3 2 103 2_zuwanderung_migration_grenzpolizei_migration... [zuwanderung, migration, grenzpolizei, migrati... [Wir sagen Ja zu #Hilfe und #Arbeitsmigration,...
4 3 89 3_uhr_starke mitte_bayerns starke_bayerns [uhr, starke mitte, bayerns starke, bayerns, b... ["Deutschland-Pakt" aus Scholz der Krise komme...
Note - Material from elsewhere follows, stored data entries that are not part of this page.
-- ==== Sys2Proof/Machine/Gate.lean ====
section
/-! DEFINITION. The apply gate: its five conditions, its evaluation and its events (section 7.7). -/

namespace Sys2Proof.Machine

open Sys2Proof

/-- The image is complete: the session is OPEN and its verified count equals its session count (R142). -/
def imageComplete (s : State) : Bool :=
  decide (s.image.session = .opened) && decide (s.image.verified = s.image.count)

/-- The maintenance profile index field (11.3). -/
def maintenanceIndex (s : State) : Nat := bits (shadowWord s 0x18C) 0 8

/-- The WINDOW condition: a named profile gives ALLOW; 16 to 31 are unrestricted; 32 to 255 give BLOCK (R146,
R187). -/
def maintenanceAllows (s : State) : Bool :=
  if maintenanceIndex s < 16 then profileAllows s (maintenanceIndex s) else decide (maintenanceIndex s < 32)

/-- The reason mask: a flag for each condition that fails (R143). -/
def gateReasons (s : State) : Reasons :=
  { image := !imageComplete s
    clock := !s.clock.isSet
    window := !maintenanceAllows s
    game := s.game.active
    moving := decide (s.gate.moving ≠ 0) }

/-- No flag is set. -/
def Reasons.clear (r : Reasons) : Bool := !r.image && !r.clock && !r.window && !r.game && !r.moving

/-- The minute a gate event carries; none while the clock is unset (R145). -/
def gateMinute (s : State) : Option Nat := if s.clock.isSet then some s.clock.minute else none

/-- Record the outcome of an evaluation (R143). -/
def recordGate (r : Reasons) (s : State) : State :=
  { s with gate := { s.gate with isOpen := r.clear, reasons := r } }

/-- The event of a gate that changes (R145). -/
def gateEvent (r : Reasons) (s : State) : Event :=
  if r.clear then .applyOpen r s.image.verified s.image.count (gateMinute s)
  else .applyShut r s.image.verified s.image.count (gateMinute s)

/-- One evaluation of the gate with mask `r`: a change of state or mask writes the update status word, a change of
state raises its event (R145), after the write is issued. DESIGN CHOICE, log entry 18, for that order: unsafe. -/
def judgeGate (r : Reasons) (s : State) : State :=
  if r.clear ≠ s.gate.isOpen then
    raise (gateEvent r s) (issueUpdateStatus 0 (recordGate r s))
  else if r ≠ s.gate.reasons then issueUpdateStatus 0 (recordGate r s)
  else s

/-- Evaluate the gate on the conditions as they stand (R143). -/
def evaluateGate (s : State) : State := judgeGate (gateReasons s) s

/-- A condition may have changed: in ACTIVE mode the gate is evaluated (R144). -/
def noticeGate (s : State) : State := if s.loader.mode = .active then evaluateGate s else s

end Sys2Proof.Machine
end

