/-- Beats return for the oldest outstanding read: its owner takes them, or no one where the owner has given it up.
Beats that no outstanding read awaits do not occur, and nothing is done. DESIGN CHOICE, log entry 12: safe. -/
def returnBeats (p : ReadOwner → Bool) (beats : List Beat) (s : State) : State :=
  match returning p beats.length s with
  | some o => if o.live then takeReturn o.owner beats (dropOutstanding s) else dropOutstanding s
  | none => s

/-! ### The end of a marker fill (R120) -/

/-- The downstream port takes the last beat of a fill. No run brings a fill into TRANSPARENT or LOADING (R126, R176):
there the port only becomes idle. DESIGN CHOICE, log entry 36: safe. -/
def endFill (s : State) : State :=
  match s.bus.port with
  | .fill st =>
    let s1 := { s with bus := { s.bus with port := .idle } }
    match s.loader.mode with
    | .active => endFillActive st s1
    | .stopping => testStopEnd (dropMarker st s1)
    | .transparent => s1
    | .loading => s1
  | .idle => s
  | .forwardedWrite => s

end Sys2Proof.Machine
end

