/-- EGRESS_WRITE: a write to an egress ring is absorbed. In LOADING, and on words 0 to 6, nothing follows; an error-
marked word 7 raises MEMORY_ERROR; a good word 7 on a slot not in flight, or without lane 3, raises STRAY_COMPLETION;
a completion of a DIRECT or FORWARDED entry takes it out of flight, writes SENT or FAILED, charges and frees it.
The model's readings: an error-marked word 7 raises nothing in LOADING (log entry 26), and the end of a stop comes after
the completion's own acts (log entry 18). -/
def Obligations.EgressWritesComplete : Prop :=
  ∀ (s : State) (w : UpWrite) (l : Link) (slot first : Nat), let u := start s
    Accepts u w → regionOf u (writeStart w) = .egress l slot first →
    let v := emit .writeAccepted u
    let seven := (writtenWords w)[7 - first]?
    let member := (u.link l).inFlight.find? (fun f => f.slot = slot)
    let ended (t : State) := if t.loader.mode = .stopping ∧ stopMayEnd t = true then endStop false t else t
    (u.loader.mode = .loading ∨ seven = none → exec (.egressWrite w) s = .next v) ∧
    ∀ x, u.loader.mode ≠ .loading → seven = some x →
      (x.good = false → exec (.egressWrite w) s = .next (raise (.memoryErrorBus x.addr) v)) ∧
      (x.good = true → (∀ f, member = some f → f.copy = none ∨ lane x.mask 3 = false) →
        exec (.egressWrite w) s = .next (raise (.strayCompletion l slot) v)) ∧
      (∀ f c, x.good = true → lane x.mask 3 = true → member = some f → f.copy = some c →
        let e := u.entry f.entry
        let r := bits x.data 24 4
        let left := leaveInFlight l f.slot v
        ∀ sl ss, e.origin ≠ .marker → e.staging = some (sl, ss) →
          exec (.egressWrite w) s = .next (ended (freeEntry f.entry (chargeUsage f.entry r (chargeRetries l f.entry r
            (writeSlotStatus sl ss (if bit x.data 28 then .failed else .sent) left))))))

/-- A completion of a marker, an EGRESS_WRITE too: the sends rise by one; in STOPPING the buffer and the entry are then
freed. Else SENT, and the third FAILED, free both and move the station to ABSENT with HANDOFF_DONE or MARKER_LOST; an
earlier FAILED puts the same entry at the tail of the GAME queue of link 3.
The model's choice: HANDOFF_DONE or MARKER_LOST is raised before the HANDOFF_STATE of the change (log entry 18). -/
def Obligations.MarkersAreSentUpToThreeTimes : Prop :=
  ∀ (s : State) (w : UpWrite) (l : Link) (slot first : Nat) (x : WrittenWord) (f : InFlight) (c : List Word)
    (st : StationId), let u := start s
    Accepts u w → regionOf u (writeStart w) = .egress l slot first → u.loader.mode ≠ .loading →
    (writtenWords w)[7 - first]? = some x → x.good = true → lane x.mask 3 = true →
    (u.link l).inFlight.find? (fun f => f.slot = slot) = some f → f.copy = some c →
    (u.entry f.entry).origin = .marker → (u.entry f.entry).station = some st →
    let v := chargeRetries l f.entry (bits x.data 24 4) (leaveInFlight l f.slot (emit .writeAccepted u))
    let y := v.station st
    let sends := y.markerSends + 1
    let counted := v.setStation st { y with markerSends := sends }
    let done (e : Event) : State :=
      changeState st .absent 0 (raise e (freeEntry f.entry (dropMarker st counted)))
    (u.loader.mode = .stopping → exec (.egressWrite w) s = .next
      (let t := freeEntry f.entry (dropMarker st counted)
       if stopMayEnd t = true then endStop false t else t)) ∧
    (u.loader.mode ≠ .stopping →
      (bit x.data 28 = false → exec (.egressWrite w) s = .next (done (.handoffDone st y.sequence))) ∧
      (bit x.data 28 = true → 3 ≤ sends → exec (.egressWrite w) s = .next (done (.markerLost st y.sequence))) ∧
      (bit x.data 28 = true → sends < 3 → exec (.egressWrite w) s = .next
        (joinQueue .backhaul .game f.entry counted)))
-1 refers to all outliers and should typically be ignored. Next, let’s take a look at a frequent topic that were generated:

In [32]:
len(freq)
52

We have a total of 52 topics

In [33]:
topic_model.get_topic(0)  # Select the most frequent topic
[('wählen', 0.01628736425293884),
 ('fdp', 0.01626632927971954),
 ('hessen', 0.013634118460503969),
 ('heute', 0.013441948777152065),
 ('stimme', 0.011907460231710654),
 ('stimmen', 0.011505832701270827),
 ('landtagswahl', 0.011272934711858047),
 ('wahlkampf', 0.01059385752962746),
 ('sonntag', 0.01057520846171656),
 ('bayern', 0.010322807358750668)]

Visualize Topics

After having trained our BERTopic model, we can iteratively go through perhaps a hundred topic to get a good understanding of the topics that were extract. However, that takes quite some time and lacks a global representation. Instead, we can visualize the topics that were generated in a way very similar to LDAvis:

In [10]:
topic_model.visualize_topics()

Visualize Terms

We can visualize the selected terms for a few topics by creating bar charts out of the c-TF-IDF scores for each topic representation. Insights can be gained from the relative c-TF-IDF scores between and within topics. Moreover, you can easily compare topic representations to each other.

In [13]:
topic_model.visualize_barchart(top_n_topics=15)

Topic Reduction

We can also reduce the number of topics after having trained a BERTopic model. The advantage of doing so, is that you can decide the number of topics after knowing how many are actually created. It is difficult to predict before training your model how many topics that are in your documents and how many will be extracted. Instead, we can decide afterwards how many topics seems realistic:

In [36]:
topic_model.reduce_topics(docs, nr_topics=15)
2023-12-01 08:53:07,148 - BERTopic - Topic reduction - Reducing number of topics
2023-12-01 08:53:07,642 - BERTopic - Topic reduction - Reduced number of topics from 52 to 15
<bertopic._bertopic.BERTopic at 0x794041658ca0>

Visualize Terms After Reduction

In [17]:
topic_model.visualize_barchart(top_n_topics=15)

Saving the model

The model and its internal settings can easily be saved. Note that the documents and embeddings will not be saved. However, UMAP and HDBSCAN will be saved.

In [38]:
# Save model
topic_model.save("/content/drive/MyDrive/2023-12-01-LTW23-CrowdTangle-Posts-model")
2023-12-01 08:53:54,135 - BERTopic - WARNING: When you use `pickle` to save/load a BERTopic model,please make sure that the environments in which you saveand load the model are **exactly** the same. The version of BERTopic,its dependencies, and python need to remain the same.